Historiquement, l’alphabet français a été construit à partir de l’alphabet latin. De ce fait, au cours de l’histoire, le système graphique établi à dû être réadapté pour représenter les phonèmes de la langue française. Autrement dit, les graphèmes latins ont été réajustés pour représenter les phonèmes du français (Gak, 1976). Par exemple, la lettre « c » de

l’alphabet latin était utilisée pour transcrire le phonème /k/. Aujourd’hui, la lettre « c » correspond à différents phonèmes : /s/ dans celui ; /g/ dans second ; /k/ dans canard… (Paret, 2010). Nous sommes face à une adaptation imparfaite de l’écriture à la prononciation, puisque par exemple, un graphème peut correspondre à plusieurs phonèmes (e.g., « x » correspond à /ks/), plusieurs graphèmes peuvent ne transcrire qu’un seul phonème (e.g., « eau » correspond à /o/), (Zesiger, 1995). D’autres langues, comme l’espagnol ou l’italien ont opté pour des choix d’une plus grande simplicité, les conduisant à être qualifiés de langues transparentes, à contrario du français, qui lui est qualifié de langue opaque.
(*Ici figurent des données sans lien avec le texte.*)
/-- The image goes to its slot or its buffer: status. -/
def State.sceneWrite (s : State) (h : Nat) (d : Desc) (img : List Byte) : Nat × State :=
  if d.f 0x1A 2 = 0xFFFF then
    if d.f 0x1C 4 < img.length then (stNoSpace, s)
    else
      let w := s.devWrite h (d.f 0x20 8) img false
      (if w.1 then stOk else stFault, w.2)
  else match s.sceneStore (d.f 0x1A 2) img with
    | some t => (stOk, t)
    | none => (stNoSpace, s)

/-- SCENE_STORE. -/
def State.sceneDesc (h : Nat) (hm : HostMem) (s : State) (d : Desc) : State :=
  let r := s.devRead h hm (d.f 0x10 8) (8 * d.f 0x18 1)
  match r.1 with
  | none => r.2.finish h d stFault s.mix.csn
  | some bs =>
    match rangesOf (r.2.hst h).ver (d.f 0x18 1) bs with
    | none => r.2.finish h d stBadArg s.mix.csn
    | some rs =>
      if rs.any fun q => decide (4095 < q.2) then r.2.finish h d stBadArg s.mix.csn
      else
        let n := r.2.now
        let w := n.2.2.sceneWrite h d (r.2.sceneCapture rs n.1)
        w.2.finish h d w.1 s.mix.csn

/-- SCENE_STORE (R81, R226, R237). -/
def execSceneStore (h : Fin 4) (q : Fin 8) (hm : HostMem) (s : State) : Host.Outcome State Fault Refusal :=
  .next (s.begin.onDesc h q 0x28 (State.sceneDesc h hm))

/-! ### Meters (R242, R243) -/

/-- Subscriptions of all hosts but one. -/
def State.otherSubs (s : State) (h sub : Nat) : List Sub :=
  (upTo 4).flatMap fun g => ((s.hst g).subs.zipIdx.filter fun p => !(g = h && p.2 = sub)).filterMap (·.1)

/-- The device-wide rate of subscriptions, entries and periods, passes 1,000,000 records per second (R242). -/
def rateOver (l : List (Nat × Nat)) : Bool :=
  let all := l.foldl (fun n p => n * p.2) 1
  1000000 * all < l.foldl (fun n p => n + 4000 * p.1 * (all / p.2)) 0

/-- A subscription replaces what its number held. -/
def State.subPut (s : State) (h sub : Nat) (x : Option Sub) : State :=
  s.hstPut h { s.hst h with subs := (s.hst h).subs.set sub x }

/-- METER_SUBSCRIBE. -/
def State.meterDesc (h : Nat) (hm : HostMem) (s : State) (d : Desc) : State :=
  let k := d.f 0x19 1
  let c := d.f 0x1A 1
  let n := d.f 0x1C 2
  if d.f 0x18 1 = 0 then (s.subPut h k none).finish h d stOk 0
  else if !s.rwBit (rCqCfg h c) 29 then s.finish h d stBadArg 0
  else
    let r := s.devRead h hm (d.f 0x10 8) (8 * d.f 0x18 1)
    match r.1 with
    | none => r.2.finish h d stFault 0
    | some bs =>
      match rangesOf (r.2.hst h).ver (d.f 0x18 1) bs with
      | none => r.2.finish h d stBadArg 0
      | some rs =>
        if rs.any fun q => decide (3071 < q.2) then r.2.finish h d stBadArg 0
        else
          let es := rs.flatMap fun q => (upTo (q.2 + 1 - q.1)).map (· + q.1)
          if rateOver ((es.length, n) :: (r.2.otherSubs h k).map fun x => (x.ents.length, x.n)) then r.2.finish h d stNoSpace 0
          else ((r.2.subPut h k (some ⟨es, n, c, []⟩)).setDesc h (d.ticket h) fun d => { d with accepted := true }).finish h d stOk 0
La complexité de l’orthographe du français tient à l’histoire politique, économique et culturelle de la France. Des siècles ont passés avant que l’orthographe française n’adopte la forme que nous lui connaissons aujourd’hui. C’est seulement au XIXème siècle que

l’orthographe du français a été strictement normalisée (Cerquiglini, 2004).

Constitué de 26 lettres, l’alphabet français est utilisé pour transcrire les 36 phonèmes de la langue. Le nombre de lettres inférieur au nombre de phonèmes laisse entrevoir la complexité de la situation. De fait, la langue française est une langue dans laquelle les correspondances graphèmes-phonèmes (ci-après CGP) sont irrégulières : le déséquilibre est remarquable lorsqu’on constate qu’elle compte 130 graphèmes pour seulement 36 phonèmes (Jaffré, 2003). Par exemple, au phonème /ɛ̃/ correspond de nombreux graphèmes : « ain », « ein », « en », « aim », « in »… La polygraphie de la langue française a été illustrée par l’étude de Ziegler, Jacobs et Stone (1996) qui montre qu’en moyenne, un mot monosyllabique en français, possède 3,67 possibilités d’écriture différentes.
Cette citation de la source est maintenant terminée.